Today, the best free way to answer many legal questions is still some combination of "Google it" and "hope the right page ranks first." If you work at a law firm, you probably reach for Westlaw or Lexis. That gap exists even when the underlying law itself is public domain or otherwise publicly available.

Automated scraping is the infrastructure layer that closes that gap. If we can reliably turn official legal sources into structured data, we can make the law easier to search, compare, cite, and reason over without depending on proprietary distribution channels.

Current Status

What is working now:

  • United States Code
  • U.S. Public Laws
  • Connecticut General Statutes
  • Massachusetts General Laws
  • New Hampshire Revised Statutes
  • Rhode Island General Laws
  • Vermont Statutes

The pipeline is repeatable end-to-end, and the scraper architecture is in place. In practice, that means fast.law can ingest official legal sources into a normalized internal representation that is usable for search, navigation, and downstream legal tooling.

Gaps

The current weak point is validation. The system can occasionally report a successful ingest even when no useful content made it into the database. Better self-validation loops, stronger ingest sanity checks, and broader jurisdiction coverage are the main next steps.

Automated Redlining

Most people never read proposed federal legislation in its raw form, and the format is a big reason why. Even if you are comfortable reading statutes, many bills are not written as clean replacement text. They are written as amendment instructions: strike this phrase, redesignate that paragraph, insert a new clause after some other clause, and so on. To understand what a bill actually does, you have to locate the underlying statute and mentally apply the edits yourself.

That is a bad interface. Congress now has an internal redlining tool for staff, but outside readers usually end up with ad hoc Word documents or PDFs that someone manually marked up. The goal of this project’s redlining work is to turn amendment instructions into a readable diff automatically: fetch the existing U.S. Code section, parse the bill text, apply the edits in order, and render something closer to track changes.

How It Works

The current prototype lives in packages/web and is built around a traditional parser pipeline rather than an LLM:

  1. Extract paragraphs from the uploaded bill PDF in the browser with pdf.js.
  2. Detect spans of text that look like amendment instructions.
  3. Parse those instructions with a handwritten Backus-Naur Form grammar in packages/web/amendment-grammar.bnf.
  4. Translate the parsed syntax tree into a semantic edit tree: what section is being targeted, what scope is being modified, and what concrete edits need to happen.
  5. Fetch the current body of the referenced U.S. Code section.
  6. Apply the edits against a canonical document model and render the result as a redline.

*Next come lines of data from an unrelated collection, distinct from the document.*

/-- One row sampled: logits as binary32, allow bits, the entry, the position of its token. A row that allows no finite logit has no
token (R380). Where the procedure names none of a row that has one (no finite candidate, or no index with z = m), the token is a
free value that the row's own inputs give (R373, R375; log 64). -/
def sampleRow (e : SampEnt) (pos : Nat) (xs : List Nat) (allow : Nat → Bool) : Drawn :=
  let nan := xs.any fun x => (f32Val x).isNan
  let greedy := e.temp % 2 ^ 31 == 0
  let temp := if greedy then 0x3F800000 else e.temp
  let zs := xs.mapIdx fun i x => if allow i && !(f32Val x).isNan then (f32Div x temp).1 else smNegInf
  if zs.all (· == smNegInf) ∨ ¬ anyFinite xs allow then { token := none, logprob := smNegInf, nan := nan }
  else
    let m := zs.foldl (fun a z => (f32Max a z).1) smNegInf
    let es := zs.map fun z => if z = smNegInf then 0 else (f32Exp (f32Sub z m).1).1
    let sum := sumOf es
    let cs := (zs.mapIdx fun i z => Cand.mk i z (es.getD i 0)).filter fun c =>
      c.z != smNegInf && c.z != smPosInf && !(f32Val c.z).isNan
    let sorted := cs.mergeSort fun a b =>
      decide (f32Ord b.z < f32Ord a.z) || (decide (f32Ord a.z = f32Ord b.z) && decide (a.i ≤ b.i))
    let k := min (if e.topK = 0 then 4096 else e.topK) 4096
    let pick := if greedy then zs.findIdx? fun z => f32Le z m && f32Le m z
      else drawToken e.topP (philox e.seed pos) (sorted.take k)
    let tok := pick.getD (Config.unnamedToken zs [e.temp, e.topP, e.topK, e.seed, pos] % xs.length)
    let lp := (f32Sub (f32Sub (zs.getD tok smNegInf) m).1 (f32LogOp false sum).1).1
    { token := some tok, logprob := lp, nan := nan }

/-! ### Step batches (R381 to R385) -/

/-- A 32-byte record from its four words. -/
def rec32 (w0 w1 w2 w3 : Nat) : List Byte := leBytes 8 w0 ++ leBytes 8 w1 ++ leBytes 8 w2 ++ leBytes 8 w3

/-- A token of an entry, before its records are known whole. -/
structure TokRec where
  d     : Drawn
  draft : Bool
  deriving DecidableEq, Repr

/-- The flags of the `i`th token of an entry (Table 6-4), END among them where it ends the entry (R383). -/
def tokFlags (e : SampEnt) (i : Nat) (x : TokRec) : Nat :=
  let tok := x.d.token.getD 0xFFFFFFFF
  let isEnd := x.d.token.isSome && tok != 0xFFFFFFFF && (tok == e.end0 || tok == e.end1)
  let maxT := decide (e.left ≤ i + 1)
  let no := x.d.token.isNone
  (if isEnd || maxT || no then 1 else 0) + (if isEnd then 2 else 0) + (if maxT then 4 else 0) + (if no then 8 else 0) +
    (if x.d.nan then 16 else 0) + (if x.draft then 32 else 0)

/-- The tokens an entry emits: up to the first that carries END. -/
def cutAtEnd (e : SampEnt) : Nat → List TokRec → List TokRec
  | _, [] => []
  | i, x :: r => if (tokFlags e i x).testBit 0 then [x] else x :: cutAtEnd e (i + 1) r

/-- A token record. -/
def tokenRec (e : SampEnt) (next a i : Nat) (x : TokRec) : List Byte :=
  rec32 e.reqSeq (x.d.token.getD 0xFFFFFFFF + (e.index + i) % 2 ^ 32 * 2 ^ 32)
    (x.d.logprob + tokFlags e i x * 2 ^ 32 + next * 2 ^ 40 + a * 2 ^ 45) (2 + e.seq * 2 ^ 16)

/-- The rows of a MAIN entry sampled and matched in order against the draft buffer (R388). `fuel` counts the rows left. -/
def verify (draw : Nat → Drawn) (buf : List Nat) (d : Nat) : Nat → Nat → List TokRec
  | 0, _ => []
  | n + 1, i =>
    let x := draw i
    let hit := decide (i < d) && x.token.isSome && (buf[i]? == x.token)
    TokRec.mk x hit :: (if hit then verify draw buf d n (i + 1) else [])

/-- What the entries done so far give: batch records, OUT1 rows, RESOLVE records. -/
structure SampOut where
  recs    : List (List Byte)
  toks    : List (List Byte)
  resolve : List Byte
  dropped : Nat
  deriving DecidableEq, Repr

/-- A RESOLVE record of Table 5-6 (R391). -/
def resolveRec (seq a : Nat) : List Byte := leBytes 8 (0x08 + seq * 2 ^ 16 + a * 2 ^ 32) ++ leBytes 8 0

/-- The runtime's request as an entry leaves it: its entry and tokens kept, in DECODE from its first record on, ENDED with the record
that carries END (R361, Table 6-1). One whose END record is dropped has no further record to come, and its journal entry is freed
(R401, R583). -/
def State.noteEntry (s : State) (part : Nat) (e : SampEnt) (em : List TokRec) (drop ended : Bool) : State :=
  match tget s.requests e.reqSeq with
  | none => s
  | some r =>
    if r.part ≠ part then s
    else if drop ∧ ended then State.mirror { s with requests := tdel s.requests e.reqSeq } [.free e.reqSeq]
    else
      let toks := em.mapIdx fun i x => (e.pos + i, x.d.token.getD 0xFFFFFFFF)
      s.updReq e.reqSeq fun r =>
        { r with
            entry := e.raw
            tokens := toks.foldl (fun t x => tset t x.1 x.2) r.tokens
            state := if r.state = .prefill ∨ r.state = .decode then (if ended then .ended else .decode) else r.state }
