-- ==== Sys2Proof/Machine/Registers.lean ====
section
/-! DEFINITION. Reads and writes of registers by their access codes (Table 0-5) and by who makes them, and the events that
change registers alone: port links, gate control lists, clock gating, images. -/

namespace Sys2Proof.Machine

open Sys2Proof

/-! ### Who may access a register -/

/-- Station window, and offset in it. -/
def winOf (a : Nat) : Nat := (regBlock a).1
def offOf (a : Nat) : Nat := (regBlock a).2

/-- The index of an address in an array of registers. -/
def ixOf (a base stride n : Nat) : Option Nat :=
  if base ≤ a ∧ a < base + n * stride ∧ (a - base) % stride = 0 then some ((a - base) / stride) else none

/-- Partition `p` owns the queue block of a host-core queue (R945). -/
def ownsQueueBlock (s : State) (p a : Nat) : Bool :=
  decide (0x1000 ≤ offOf a ∧ offOf a < 0x1000 + 32 * 0x40) &&
    s.fget (A.loomSqCtl ((offOf a - 0x1000) / 0x40)) A.loomSqCtl_part == p

/-- Software of partition `p` reads the register (R79, R184, R186, R464, R534, R590, R636, R816, R845, R880, R945 and the
sentences above each register table). -/
def partReads (s : State) (p a : Nat) : Bool :=
  let w := winOf a
  let o := offOf a
  let lodeRead (o : Nat) : Bool := o == 0 || o == 8 || o == 0x10 || o == 0x28 || o == 0x30
  if w ≤ 60 ∧ 0xC000 ≤ o then blockPart s w == some p
  else if w < 48 ∧ o < 0x8000 then o < 0x18 || (o ≤ 0x30 && blockPart s w == some p)
  else if w < 48 then lodeRead (o - 0x8000)
  else if w < 52 then o < 0x8000 && lodeRead (o - 0x4000)
  else if w < 54 then o == 0x200 || decide (0x100 + p * 0x20 ≤ o ∧ o < 0x120 + p * 0x20)
  else if w < 56 then o < 0x28 || (0x100 ≤ o && (match ixOf a (A.vdChan (w - 54) 0) 8 60 with
    | some c => (match vchan? s (w - 54) (if c < 40 then c else c - 40) (40 ≤ c) with | some v => v.owner == p | none => true)
    | none => false))
  else if w < 58 then o < 0x28 || o == 0x40 || o == 0x48 ||
    (match ixOf a (A.nxShuttlePeek (w - 56) 0) 16 8 with | some _ => true | none => false) ||
    (match ixOf a (A.nxFlow (w - 56) 0) 8 128 with
      | some k => k % 2 == 0 || s.fget (A.nxFlow (w - 56) (k / 2)) A.nxFlow_part == p
      | none => false) ||
    decide (0x600 ≤ o ∧ o < 0x1000) || (match ixOf a (A.nxFilter (w - 56) 0) 16 64 with | some _ => true | none => false) ||
    decide (0x2000 ≤ o ∧ o < 0x8000)
  else if w = 60 then o < 0x18
  else if w = 61 then o < 0x10 || a == A.gnPartCtl p || decide (0x40 + p * 0x20 ≤ o ∧ o < 0x60 + p * 0x20)
  else if w = 62 then a == A.dbgRingTail p || a == A.dbgRingLost p
  else if w = 65 then true
  else if w = 67 then ownsQueueBlock s p a || a == A.loomPartQuota p || a == A.loomId || a == A.loomStatus ||
    a == A.loomFenced || a == A.loomTesting || decide (A.loomMapCe 0 ≤ a ∧ a < A.loomMapCe 32) ||
    decide (A.loomMapDe 0 ≤ a ∧ a < A.loomMapDe 16) ||
    (a == A.loomAbortResult && s.fget A.loomAbortResult A.loomAbortResult_part == p)
  else if w = 69 then s.fget A.lineCtl A.lineCtl_part == p
  else false

/-- Registers of a confidential partition's commands, which read zero to every reader but its own software, and its counter
blocks, of which only PART shows (R184, R848, Table 15-4). -/
def hiddenReg (s : State) (who : Who) (a : Nat) : Bool :=
  let w := winOf a
  let o := offOf a
  match (if w < 61 then blockPart s w else none) with
  | some p => confidential s p && ((0xC000 ≤ o) || (w < 48 && 0x18 ≤ o && o ≤ 0x30 && !who.isPart p))
  | none => false

/-- The access reads the register. -/
def mayRead (s : State) (who : Who) (a : Nat) : Bool := match who with | .firmware => true | .part p => partReads s p a

/-- Software of partition `p` writes the register. -/
def partWrites (s : State) (p a : Nat) : Bool :=
  let w := winOf a
  let o := offOf a
  if w < 48 ∧ 0xC000 ≤ o then blockPart s w == some p
  else if w < 48 then o == 0x28 && blockPart s w == some p
  else if w < 52 then false
  else if w < 54 then o == 0x200 || decide (0x100 + p * 0x20 ≤ o ∧ o < 0x120 + p * 0x20)
  else if w = 62 then a == A.dbgRingHead p
  else if w = 67 then ownsQueueBlock s p a && (offOf a % 0x40 == 0x10 || offOf a % 0x40 == 0x38)
  else if w = 69 then s.fget A.lineCtl A.lineCtl_part == p && (a == A.lineDefault || decide (A.lineVerdict 0 ≤ a))
  else false

/-- The access writes the register. -/
def mayWrite (s : State) (who : Who) (a : Nat) : Bool := match who with | .firmware => true | .part p => partWrites s p a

The key idea is that congressional amendment prose looks intimidating, but it is highly formulaic. Instructions like "by striking", "by inserting", "redesignating", and "adding at the end the following" are awkward English for humans, but they are exactly the kind of repeated structure that a grammar and edit engine can handle well. The parser does not need to "understand the law" in a general sense. It needs to recognize a constrained language for statutory edits and map that language onto deterministic document operations.

Why Use a Grammar

The redline pipeline is intentionally mostly client-side. That keeps hosting costs low and avoids shipping bill text to a model just to recover structure that is already present in the source. A grammar-based approach also makes failure modes clearer: when a pattern is unsupported, we can see which production failed, extend the grammar, add a test, and rerun the pipeline.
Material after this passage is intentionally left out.